[Source records]
/-! ## Addresses -/

/-- A field of an address as a number: the low `k` bits dropped, the next `n` kept. -/
theorem LogAddr.toNat_field (a : LogAddr) (k n : Nat) : (a.extractLsb' k n).toNat = a.toNat / 2 ^ k % 2 ^ n := by
  rw [BitVec.extractLsb'_toNat, Nat.shiftRight_eq_div_pow]

/-- The address after an even one. -/
theorem LogAddr.toNat_add_one_of_even (a : LogAddr) (h : a.getLsbD 0 = false) :
    a.toNat % 2 = 0 ∧ (a + 1).toNat = a.toNat + 1 := by
  have even : a.toNat % 2 = 0 := by
    rw [BitVec.getLsbD, Nat.testBit_zero] at h
    simpa using h
  exact ⟨even, by rw [BitVec.toNat_add]; have := a.isLt; simp; omega⟩

/-- Settles O13: every part is a field of the address's twenty bits, and an even address never ends a page. -/
theorem addressSplitsIntoParts : Obligations.AddressSplitsIntoParts := by
  intro a
  have bound := a.isLt
  simp only [logicalSectorOf, pageInSector, pageOf, offsetOf, sectorOfPage, LogAddr.toNat_field]
  refine ⟨by omega, by omega, by omega, by omega, by omega, by omega, by omega, by omega, by omega, by omega, fun h => ?_⟩
  obtain ⟨even, next⟩ := LogAddr.toNat_add_one_of_even a h
  rw [next]
  exact ⟨by omega, by omega⟩

/-! ## INSTALL -/

/-- The map entry that an install gives is the working map's (R176). -/
theorem installedTables_entry (m : MountRecord) (l : Nat) (hl : l < 256) : (installedTables m).entry l = m.workMap[l]? := by
  simp [Tables.entry, installedTables, Config.logicalSectors, hl]

/-- The record that an install gives a sector (R17). -/
theorem installedTables_record (m : MountRecord) (p : Nat) (hp : p < 512) : (installedTables m).record p = installedRecord m p := by
  simp [Tables.record, installedTables, Config.physicalSectors, hp]

theorem installedRecord_journal (m : MountRecord) (j : Nat) (hj : j < 8) :
    installedRecord m j = { state := some .journal, owner := none, retirePending := false, usable := flagAt m.workUsable j } := by
  simp [installedRecord, Config.journalSectors, hj, SectorRecord.empty]

theorem installedRecord_mapped (m : MountRecord) (l p : Nat) (once : m.workMap.Nodup) (hp : 8 ≤ p) (h : m.workMap[l]? = some p) :
    installedRecord m p = { state := some .mapped, owner := some l, retirePending := false, usable := false } := by
  obtain ⟨hl, rfl⟩ := List.getElem?_eq_some_iff.mp h
  have found : m.workMap.findIdx? (· == m.workMap[l]) = some l := by
    rw [List.findIdx?_eq_some_iff_getElem]
    refine ⟨hl, by simp, fun k hk => ?_⟩
    simpa using fun he => (Nat.ne_of_lt hk) ((once.getElem_inj_iff).mp he)
  simp [installedRecord, Config.journalSectors, SectorRecord.empty, found, Nat.not_lt.mpr hp]

/-- The record of a data sector outside the working map: RETIRED in the working retired set, else SPARE_DIRTY. -/
theorem installedRecord_unmapped (m : MountRecord) (p : Nat) (hp : 8 ≤ p) (h : p ∉ m.workMap) :
    installedRecord m p =
      { state := some (if p ∈ m.workRetired then .retired else .spareDirty), owner := none, retirePending := false,
        usable := false } := by
  have absent : m.workMap.findIdx? (· == p) = none := by
    rw [List.findIdx?_eq_none_iff]
    intro q hq
    simpa using fun he : q = p => h (he ▸ hq)
  by_cases hr : p ∈ m.workRetired <;>
    simp [installedRecord, Config.journalSectors, SectorRecord.empty, absent, Nat.not_lt.mpr hp, hr]

/-- The installed sectors that are SPARE_DIRTY: the data sectors neither mapped nor retired. -/
theorem installedRecord_dirty_iff (m : MountRecord) (p : Nat) (once : m.workMap.Nodup) :
    (installedRecord m p).state = some .spareDirty ↔ 8 ≤ p ∧ p ∉ m.workMap ∧ p ∉ m.workRetired := by
  by_cases hj : p < 8
  · simp [installedRecord_journal m p hj, Nat.not_le.mpr hj]
  have data : 8 ≤ p := Nat.not_lt.mp hj
  by_cases hm : p ∈ m.workMap
  · obtain ⟨l, hl⟩ := List.getElem?_of_mem hm
    simp [installedRecord_mapped m l p once data hl, hm]
  · by_cases hr : p ∈ m.workRetired <;> simp [installedRecord_unmapped m p data hm, data, hm, hr]

/-- Settles O20: each sector is of one of the install's four kinds, and the spare list is the ascending list of the dirty ones. -/
theorem installedTablesFollowWorkingMap : Obligations.InstalledTablesFollowWorkingMap := by
  intro m whole once data apart
  have dataBounds : ∀ p, isDataSector p = true → 8 ≤ p ∧ p < 512 := by
    intro p h
    simp only [isDataSector, Bool.and_eq_true, decide_eq_true_eq] at h
    omega
  refine ⟨fun l hl p h => ?_, fun p h => ?_, fun p low high hm hr => ?_, fun p => ?_, ?_, fun j hj => ?_⟩
  · obtain ⟨low, high⟩ := dataBounds p (data p (List.mem_of_getElem? h))
    exact ⟨(installedTables_entry m l hl).trans h,
      (installedTables_record m p high).trans (installedRecord_mapped m l p once low h)⟩
  · obtain ⟨isData, unmapped⟩ := apart p h
    obtain ⟨low, high⟩ := dataBounds p isData
    rw [installedTables_record m p high, installedRecord_unmapped m p low unmapped, if_pos h]
  · rw [installedTables_record m p high, installedRecord_unmapped m p low hm, if_neg hr]
  · simp only [installedSpares, sectorNumbers, Config.physicalSectors, List.mem_filter, List.mem_range, beq_iff_eq,
      installedRecord_dirty_iff m p once]
    tauto
  · exact List.pairwise_lt_range.filter _
  · rw [installedTables_record m j (by omega), installedRecord_journal m j hj]

/-! ## LINK_GRANT of a host read run -/

/-- A host read run that stands outstanding on an idle link, with no other request's grant standing, is what the arbiter grants
(R114, R115, R120). -/
theorem State.award_hostRead (s : State) (r : Run) (ho : s.link.op = none)
    (hg : ∀ l, s.link.granted = some l → l = .hostRead ∨ s.link.requests.holds l = false)
    (hr : s.link.requests.hostRead = some r) : s.award = some .hostRead := by
  have holds : s.link.requests.holds .hostRead = true := by simp [Requests.holds, hr]
  by_cases h : s.link.granted = some .hostRead
  · exact s.award_stands _ ho h holds
  have none_stands : ∀ l, s.link.granted = some l → s.link.requests.holds l = false := fun l hl =>
    (hg l hl).resolve_left fun he => h (he ▸ hl)
  by_cases hs : s.link.suspended = true
  · rw [s.award_suspended ho none_stands hs, hr]; rfl
  · rw [s.award_free ho none_stands (by simpa using hs)]
    simp [State.firstInLine, holds]

/-- LINK_GRANT of a host read run on an idle link: the run, committed and translated through the map, is begun (R115, R117, R10). -/
theorem exec_linkGrant_hostRead (s : State) (r : Run) (ho : s.link.op = none)
    (hg : ∀ l, s.link.granted = some l → l = .hostRead ∨ s.link.requests.holds l = false)
    (hr : s.link.requests.hostRead = some r) :
    exec .linkGrant s = .next
      ((s.withLink
        { s.link with granted := none, requests := { s.link.requests with hostRead := none } }).startOp .readService
          (.hostRun { r with committed := true } (s.runAddr r))).closeStep := by
  have award := s.award_hostRead r ho hg hr
  simp [exec, execLinkGrant, ho, State.arbitrate, award, hr, State.beginGranted, State.grantRun, State.withLink,
    State.withRequests, State.runAddr]

/-- A host read run begun on an awake flash: the open stream continued at its next address, else closed and READ issued (R122,
R123). -/
theorem State.startOp_hostRun (s : State) (user : LinkUser) (r : Run) (addr : Nat) (h : s.link.power = .awake) :
    s.startOp user (.hostRun r addr) =
      if s.link.stream = some addr then
        { s with
          link := { s.link with op := some { user := user, op := .hostRun r addr, stage := .reading } }
          wire := s.wire ++ [.continueRead r.len] }
      else
        { s with
          link := { s.link with stream := none, op := some { user := user, op := .hostRun r addr, stage := .reading } }
          wire := s.wire ++ ((if s.link.stream.isSome then [.closeStream] else []) ++ [.read addr r.len]) } := by
  by_cases hs : s.link.stream = some addr <;>
    simp [State.startOp, h, hs, PowerState.needsWake, State.firstCommand, State.beginRead, State.closeStream_eq, State.drive,
      State.setOp, State.withOp, State.withLink]

/-- With an operation in progress the end of a step forgets a grant made before (R115). -/
theorem State.closeStep_grant_dropped (s t : State) (g : Option Level) (h : t.link.op ≠ none)
    (hs : s = t.withLink { t.link with granted := g }) : s.closeStep = t.closeStep := by
  subst hs
  rw [State.closeStep, State.closeStep, t.arbitrate_busy h, State.arbitrate_busy (t.withLink { t.link with granted := g }) h]
  rfl

/-- Settles O44: LINK_GRANT begins the committed run at its translated address, on a flash that is awake or is to be woken; the
operation in progress makes the grant's record immaterial. -/
theorem hostRunGranted : Obligations.HostRunGranted := by
  rintro s r p addr ho hg hr hp rfl
  have translated : s.runAddr r = p * 4096 + r.page % 16 * 256 + r.offset := by
    simp [State.runAddr, sectorOfPage, hp, physAddr, pageInSector]
  have granted := exec_linkGrant_hostRead s r ho hg hr
  rw [translated] at granted
  refine ⟨fun awake stream => ?_, fun awake stream => ?_, fun asleep => ?_⟩ <;> rw [granted]
  · rw [State.startOp_hostRun (h := by exact awake), if_pos (by exact stream)]
    exact congrArg _ (State.closeStep_grant_dropped _ _ none (Option.some_ne_none _) rfl)
  · rw [State.startOp_hostRun (h := by exact awake), if_neg (by exact stream)]
    exact congrArg _ (State.closeStep_grant_dropped _ _ none (Option.some_ne_none _) rfl)
  · have wakes : s.link.power.needsWake = true := by rcases asleep with h | h <;> simp [h, PowerState.needsWake]
    rw [State.startOp_asleep (h := by exact wakes) (ho := by simp)]
    exact congrArg _ (State.closeStep_grant_dropped _ _ none (Option.some_ne_none _) rfl)

end Sys2Proof.Machine
end

section
namespace Sys2Proof.Machine

/-! ## FAULT with work left

The entry to FAULT empties every block (R166), and no run reaches FAULT with work left; but none of the laws says so. In FAULT the
tables are not held, so that `TableLaw` is without content there, while `WorkLaw` speaks of the work under way in every mode. -/

/-- FAULT with every sector's record SPARE_CLEAN and two pieces of work under way: the erase engine waits for the RETIRE of
sector 9, the one sector of the spare list, and the commit engine's erase of sector 8, asked for so that its job gets a target, is
granted the link. -/
def faultWithWork : State :=
  { State.reset with
    engine :=
      { CommitEngine.reset with
        job := some
          { logical := 0, source := 8, slots := [], kind := .relocate, target := none, attempt := 1, cursor := 0,
            phase := .allocate, fallback := none, awaited := none } }
    tables :=
      { map := Vector.replicate _ (some 8)
        sector := Vector.replicate _ { SectorRecord.empty with state := some .spareClean } }
    journal := { Journal.reset with requests := [.append .eraseEngine (.retire 9 .eraseFail)] }
    pool := { spares := [9], eraser := .retiring 9 }
    link :=
      { Link.reset with
        power := .awake, requests := { Requests.empty with commit := some (.commitEngine, .erase 8) }, granted := some .commit }
    ctl := { ModeControl.reset with mode := .fault, rstnLow := false }
    pending := [.linkGrant] }

theorem faultWithWork_sound : faultWithWork.Sound where
  reset := ⟨nofun, nofun, nofun, nofun, nofun, nofun, nofun, nofun, nofun, nofun, nofun, nofun, nofun⟩
  mode := ⟨nofun, by decide, by decide, nofun⟩
  port :=
    { hwaitn := rfl
      hfailn := rfl
      driven := by decide
      wide := nofun
      waiting := rfl
      ready := nofun
      heldForMount := nofun }
  link :=
    { asleep := nofun
      waking := ⟨nofun, fun ⟨_, _, h, _⟩ => nomatch h⟩
      suspended := nofun
      running := nofun
      granted := by rintro l ⟨⟩; exact ⟨rfl, rfl, nofun⟩
      committed := nofun
      free := nofun
      served := nofun }
  doze := rfl

theorem faultWithWork_tablesNotHeld : ¬faultWithWork.tablesHeld := by
  rintro (h | ⟨h, -⟩) <;> exact nomatch h

theorem faultWithWork_tableLaw : faultWithWork.TableLaw := by
  constructor <;> exact fun h => absurd h faultWithWork_tablesNotHeld

theorem faultWithWork_slot (i : Nat) : faultWithWork.staging.slot i = .empty := by
  by_cases h : i < 16 <;> simp [faultWithWork, State.reset, Staging.reset, Staging.slot, h, Config.slotCount]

> **REQUIRED WORK**
Only the lines from the start of the data to the line holding "a.toNat % 2 = 0 ∧" are wanted; return them exactly, both ends included.

> **ANSWER SECTION**
/-! ## Addresses -/

/-- A field of an address as a number: the low `k` bits dropped, the next `n` kept. -/
theorem LogAddr.toNat_field (a : LogAddr) (k n : Nat) : (a.extractLsb' k n).toNat = a.toNat / 2 ^ k % 2 ^ n := by
  rw [BitVec.extractLsb'_toNat, Nat.shiftRight_eq_div_pow]

/-- The address after an even one. -/
theorem LogAddr.toNat_add_one_of_even (a : LogAddr) (h : a.getLsbD 0 = false) :
    a.toNat % 2 = 0 ∧ (a + 1).toNat = a.toNat + 1 := by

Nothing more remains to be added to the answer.